* **Your assignment**
The answer must be an exact reproduction of the lines from the start of the records below through the line containing "have h : after (exec (.edgeFall 1026#64)", and nothing more.

* **Supplied data**
※ ※ ※
/-- K1: the edge that completes a valid frame. -/
theorem witness_ValidOnlyWithReadyAndChecksum :
    ∃ t, exec (.edgeFall 1026#64) { deviceState with bitIndex := 39#8, dataBuffer := bytes 0x55 0x55 0x55 0x55 0x54 } =
        .next t ∧
      flag .valid { deviceState with bitIndex := 39#8, dataBuffer := bytes 0x55 0x55 0x55 0x55 0x54 } = false ∧
      flag .valid t = true := by
  have h : after (exec (.edgeFall 1026#64)
      { deviceState with bitIndex := 39#8, dataBuffer := bytes 0x55 0x55 0x55 0x55 0x54 }) (flag .valid) = some true := by
    decide
  obtain ⟨t, ht⟩ := (isNext_iff (exec (.edgeFall 1026#64)
    { deviceState with bitIndex := 39#8, dataBuffer := bytes 0x55 0x55 0x55 0x55 0x54 })).1 (by decide)
  rw [ht] at h
  exact ⟨t, ht, by decide, Option.some.inj h⟩

/-- One event for each clause: an edge, which is neither START nor ALARM; and the pull-up once on. -/
theorem witness_EachRegisterHasItsWriter :
    (∃ t, exec (.edgeFall 1070#64) deviceState = .next t) ∧ isStart (.edgeFall 1070#64) = false ∧
    isEdge (.edgeFall 1070#64) = true ∧ (∀ now, Instr.edgeFall 1070#64 ≠ .alarm now) ∧
    (∀ now, Instr.edgeFall 1070#64 ≠ .edgeRise now) ∧ (∀ now, Instr.alarm 11000#64 ≠ .edgeFall now) ∧
    (∃ t, exec (.alarm 11000#64) hostState = .next t) ∧ deviceState.linePu = true :=
  ⟨(isNext_iff _).1 (by decide), rfl, rfl, by simp, by simp, by simp, (isNext_iff _).1 (by decide), rfl⟩

end Sys2Proof.Machine.Tests
end

/-! The step (00_scope.md R13, R16): what it does where an event waits, and where none does. -/

namespace Sys2Proof.Machine

/-- The oldest event is the one on the ports. -/
theorem nextEvent_of_trace_cons {s : State} {e : EventInput} {rest : List EventInput} (ht : s.trace = e :: rest) :
    nextEvent s = some (e, { s with trace := rest }) := by
  simp only [nextEvent, ht]

/-- Whatever the outcome is, a refusal by the operation itself included; `step_next_iff` speaks of
`.next` outcomes only. -/
theorem step_of_decode_ok {s : State} {e : EventInput} {rest : List EventInput} {i : Instr}
    (ht : s.trace = e :: rest) (hd : decode e = .ok i) : step s = exec i { s with trace := rest } := by
  simp only [step, nextEvent_of_trace_cons ht, hd]

/-- Settles O1: the waiting event is the one the step takes, and its decoding selects the operation. -/
theorem stepRunsDecodedEvent : Obligations.StepRunsDecodedEvent :=
  fun _ _ _ _ ht hd => step_of_decode_ok ht hd

/-- Settles O2: the idle case of what a step can do. -/
theorem idleStepChangesNothing : Obligations.IdleStepChangesNothing :=
  fun s ht => (step_next_iff s s).2 (.inl ⟨ht, rfl⟩)

end Sys2Proof.Machine

/-! Who may change what (10_state.md R21 to R48): the registers and flags that each event leaves alone,
and the one moment at which Ready and Valid are written. -/

namespace Sys2Proof.Machine

/-! ## The frame of EDGE_FALL -/

/-- EDGE_FALL writes none of the registers that R162 lists as unchanged. -/
theorem fallFrame_of_exec_edgeFall {now : Counter} {s t : State} (h : exec (.edgeFall now) s = .next t) :
    FallFrame s t := by
  obtain ⟨-, -, rfl⟩ := (exec_edgeFall_next_iff now s t).1 h
  rw [fallBody_eq]
  constructor <;> rfl

/-! ## What EDGE_FALL does to the flags (42_edge_decoder.md R162 to R174) -/

/-- Completion clears PhaseDevice, and nothing else of EDGE_FALL clears a flag. -/
theorem flag_fallBody_of_flag {f : Flag} (hf : f ≠ .phaseDevice) (now : Counter) {s : State} (h : flag f s = true) :
    flag f (fallBody now s) = true := by
  have hc : flag f (classifyFall (elapsed now s.lastDevicePullUpTime) s) = true := by simp [flag_classifyFall, h]
  rw [flag_fallBody]
  split
  · cases f with
    | phaseDevice => exact absurd rfl hf
    | ready => rfl
    | valid => simp [h]
    | phaseHost | gpioRegisterError | timerRegisterError | bitReadError | bitOverflowError => exact hc
  · exact hc

/-- EDGE_FALL does not touch PhaseHost. -/
@[simp] theorem flag_phaseHost_fallBody (now : Counter) (s : State) :
    flag .phaseHost (fallBody now s) = flag .phaseHost s := by
  simp [flag_fallBody, flag_classifyFall]

/-- EDGE_FALL sets Ready exactly where it takes the position from 39 to 40. -/
theorem flag_ready_fallBody_iff (now : Counter) (s : State) :
    flag .ready (fallBody now s) = true ↔ flag .ready s = true ∨ s.bitIndex = 39#8 := by
  rw [flag_fallBody]
  split
  next h => simp [h]
  next h => simpa [flag_classifyFall] using h

/-- The bytes that completion validates are the bytes EDGE_FALL leaves: nothing after the classification
writes the buffer (R162). -/
theorem checksumMatches_fallBody (now : Counter) (s : State) :
    checksumMatches (fallBody now s) = checksumMatches (classifyFall (elapsed now s.lastDevicePullUpTime) s) := by
  simp only [checksumMatches, fallBody, memRead_completeIfDone, advance_memRead]

/-- EDGE_FALL evaluates the checksum only where it sets Ready (R172, R173). -/
theorem flag_valid_fallBody_iff (now : Counter) (s : State) :
    flag .valid (fallBody now s) = true ↔ flag .valid s = true ∨
      (s.bitIndex = 39#8 ∧ flag .ready s = false ∧ checksumMatches (fallBody now s) = true) := by
  rw [checksumMatches_fallBody, flag_fallBody]
  split
  next h => simp [h]
  next h =>
    simp only [flag_classifyFall]
    simpa using fun hb hr _ => absurd ⟨hb, hr⟩ h

/-- The checksum test compares the integer sum with byte 4 modulo 256 (30_encoding.md R108). -/
theorem checksumMatches_iff_modEq (s : State) :
    checksumMatches s = true ↔
      (memRead 0 s).toNat + (memRead 1 s).toNat + (memRead 2 s).toNat + (memRead 3 s).toNat ≡
        (memRead 4 s).toNat [MOD 256] := by
  have hlt : (memRead 4 s).toNat < 256 := (memRead 4 s).isLt
  simp [checksumMatches, sum8, ← BitVec.toNat_inj, Nat.ModEq, Nat.mod_eq_of_lt hlt]

/-! ## The statements -/

/-- Settles O41: ALARM clears PhaseHost and sets PhaseDevice, completion clears PhaseDevice, and nothing
else within a read clears a flag or sets PhaseHost. -/
theorem flagsAccumulateWithinARead : Obligations.FlagsAccumulateWithinARead := by
  intro i s t hi h
  cases i with
  | start gf tf now cfg => nomatch hi
  | alarm now =>
    obtain ⟨-, -, rfl⟩ := (exec_alarm_next_iff now s t).1 h
    exact ⟨fun f hH _ hf => by simp [flag_alarmBody, hH, hf], fun hH => by simp [flag_alarmBody] at hH⟩
  | edgeFall now =>
    obtain ⟨-, -, rfl⟩ := (exec_edgeFall_next_iff now s t).1 h
    exact ⟨fun f _ hD hf => flag_fallBody_of_flag hD now hf, fun hH => by simpa using hH⟩
  | edgeRise now =>
    obtain ⟨-, -, rfl⟩ := (exec_edgeRise_next_iff now s t).1 h
    exact ⟨fun f _ _ hf => hf, fun hH => hH⟩

/-- One event after Ready: Ready stays, Valid is not evaluated again, no notification is raised
(10_state.md R31, R32; 42_edge_decoder.md R174). -/
theorem exec_keeps_ready {i : Instr} {s t : State} (hi : isStart i = false) (hr : flag .ready s = true)
    (h : exec i s = .next t) : flag .ready t = true ∧ flag .valid t = flag .valid s ∧ t.done = none := by
  cases i with
  | start gf tf now cfg => nomatch hi
  | alarm now =>
    obtain ⟨-, -, rfl⟩ := (exec_alarm_next_iff now s t).1 h
    exact ⟨by simp [flag_alarmBody, hr], by simp [flag_alarmBody], rfl⟩
  | edgeFall now =>
    obtain ⟨-, -, rfl⟩ := (exec_edgeFall_next_iff now s t).1 h
    have hvalid := flag_valid_fallBody_iff now (beginEvent now s)
    exact ⟨(flag_ready_fallBody_iff now _).2 (.inl hr), Bool.eq_iff_iff.2 (by simpa [hr] using hvalid),
      by simp [fallBody_done, hr]⟩
  | edgeRise now =>
    obtain ⟨-, -, rfl⟩ := (exec_edgeRise_next_iff now s t).1 h
    exact ⟨hr, rfl, rfl⟩

/-- Settles O43: the first event of the run clears the notification of the state before it, and from then
on every event keeps all three. -/
theorem readyIsTerminal : Obligations.ReadyIsTerminal := by
  intro is s t hr hw hne h
  obtain ⟨i, rest, rfl⟩ := List.exists_cons_of_ne_nil hne
  obtain ⟨hi, hw⟩ := (withinRead_cons i rest).1 hw
  obtain ⟨u, hu, h⟩ := (runEvents_cons_next_iff i rest s t).1 h
  refine runEvents_induction (P := fun v => flag .ready v = true ∧ flag .valid v = flag .valid s ∧ v.done = none)
    (fun j v w hj hv hvw => ?_) hw (exec_keeps_ready hi hr hu) h
  obtain ⟨hready, hvalid, -⟩ := hv
  obtain ⟨hready', hvalid', hdone'⟩ := exec_keeps_ready hj hready hvw
  exact ⟨hready', hvalid'.trans hvalid, hdone'⟩

/-- Settles O44: only the completing EDGE_FALL can set Valid, since START clears it and the other two
events keep it. -/
theorem validOnlyWithReadyAndChecksum : Obligations.ValidOnlyWithReadyAndChecksum := by
  intro i s t h hv hv'
  cases i with
  | start gf tf now cfg =>
    obtain ⟨-, -, rfl⟩ := (exec_start_next_iff gf tf now cfg s t).1 h
    simp [flag_startBody] at hv'
  | alarm now =>
    obtain ⟨-, -, rfl⟩ := (exec_alarm_next_iff now s t).1 h
    simp [flag_alarmBody, hv] at hv'
  | edgeFall now =>
    obtain ⟨-, -, rfl⟩ := (exec_edgeFall_next_iff now s t).1 h
    rcases (flag_valid_fallBody_iff now _).1 hv' with hold | ⟨hb, hr, hsum⟩
    · simp [hv] at hold
    · exact ⟨hr, (flag_ready_fallBody_iff now _).2 (.inr hb), hb, (checksumMatches_iff_modEq _).1 hsum⟩
  | edgeRise now =>
    obtain ⟨-, -, rfl⟩ := (exec_edgeRise_next_iff now s t).1 h
    simp [hv] at hv'

/-- Settles O45: each event's outcome, field by field, against the registers it does not own. -/
theorem eachRegisterHasItsWriter : Obligations.EachRegisterHasItsWriter := by
  intro i s t h
  cases i with
  | start gf tf now cfg =>
    obtain ⟨-, -, rfl⟩ := (exec_start_next_iff gf tf now cfg s t).1 h
    rw [startBody_eq]
    exact ⟨nofun, fun _ => ⟨rfl, rfl⟩, fun _ => rfl, nofun, fun hp => hp, nofun, rfl⟩
  | alarm now =>
    obtain ⟨-, -, rfl⟩ := (exec_alarm_next_iff now s t).1 h
    exact ⟨fun _ => ⟨rfl, rfl, rfl, rfl, nofun⟩, fun hne => absurd rfl (hne now), fun _ => rfl, nofun,
      fun _ => rfl, fun _ _ => ⟨rfl, fun _ => rfl⟩, rfl⟩
  | edgeFall now =>
    have hf := fallFrame_of_exec_edgeFall h
    exact ⟨fun _ => ⟨hf.hostPullDownTime, hf.cfg, hf.edgeSub, hf.alarmVal, hf.alarmPending.symm.trans⟩,
      fun _ => ⟨hf.hostPullUpTime, hf.linePu⟩, fun _ => hf.lastDevicePullUpTime,
      fun _ => ⟨hf.lineOe, hf.lineOut, hf.alarmPending⟩, hf.linePu.trans,
      fun hne => absurd rfl (hne now), hf.trace⟩
  | edgeRise now =>
    obtain ⟨-, -, rfl⟩ := (exec_edgeRise_next_iff now s t).1 h
    exact ⟨fun _ => ⟨rfl, rfl, rfl, rfl, fun hp => hp⟩, fun _ => ⟨rfl, rfl⟩, fun hne => absurd rfl (hne now),
      fun _ => ⟨rfl, rfl, rfl⟩, fun hp => hp, fun _ _ => ⟨rfl, fun _ => rfl⟩, rfl⟩

end Sys2Proof.Machine

/-! The result buffer and the trace (20_memory.md R63, R68): what the bit-set primitive does to each byte
and to each bit, and the events of a trace taken one to a step. -/

namespace Sys2Proof.Machine

/-! ## The bit-set primitive -/

/-- The byte of a bit address, on numbers (R63). -/
theorem eq_byteAddr_iff (a : BufAddr) (n : BitAddr) : a = byteAddr n ↔ a.val = n.val / 8 := Fin.ext_iff

/-- The bit addresses number the buffer's bits, eight to a byte, most significant first (R62). -/
theorem bitAddr_eq_iff (a : BufAddr) (j : Fin 8) (n : BitAddr) :
    8 * a.val + j.val = n.val ↔ a = byteAddr n ∧ j.val = n.val % 8 := by
  rw [eq_byteAddr_iff]
  omega

/-- Bit by bit: the bit-set primitive sets the bit that its address names and keeps the others. -/
theorem getLsbD_memRead_setBit (n : BitAddr) (a : BufAddr) (j : Fin 8) (s : State) :
    (memRead a (setBit n s)).getLsbD (7 - j.val) =
      (decide (8 * a.val + j.val = n.val) || (memRead a s).getLsbD (7 - j.val)) := by
  rw [memRead_setBit]
  by_cases ha : a = byteAddr n
  · simp only [bitAddr_eq_iff, ha, if_true, true_and, BitVec.getLsbD_or, bitMask_getLsbD, Bool.or_comm]
  · simp [bitAddr_eq_iff, ha]

/-- Settles O29: byte by byte from read after write, bit by bit from the bits of the mask. -/
theorem setBitSetsOneBit : Obligations.SetBitSetsOneBit :=
  fun n s => ⟨fun a => by simp only [memRead_setBit, eq_byteAddr_iff, bitMask],
    fun a j => getLsbD_memRead_setBit n a j s⟩

/-! ## The events of a trace, one to a step -/

/-- The decoder reads back what the encoder writes (30_encoding.md R91 to R93). -/
@[simp] theorem decode_encode (i : Instr) : decode (encode i) = .ok i := by
  cases i with
  | start gf tf now cfg =>
    cases gf <;> cases tf <;>
      simp [decode, encode, encodeWord, encodeCfg, evBit, Instr.now, fieldKindHi, fieldKindLo, fieldA, fieldB]
  | alarm now | edgeFall now | edgeRise now =>
    simp [decode, encode, encodeWord, Instr.now, fieldKindHi, fieldKindLo, fieldA, fieldB]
※ ※ ※
* **The completed task**
/-- K1: the edge that completes a valid frame. -/
theorem witness_ValidOnlyWithReadyAndChecksum :
    ∃ t, exec (.edgeFall 1026#64) { deviceState with bitIndex := 39#8, dataBuffer := bytes 0x55 0x55 0x55 0x55 0x54 } =
        .next t ∧
      flag .valid { deviceState with bitIndex := 39#8, dataBuffer := bytes 0x55 0x55 0x55 0x55 0x54 } = false ∧
      flag .valid t = true := by
  have h : after (exec (.edgeFall 1026#64)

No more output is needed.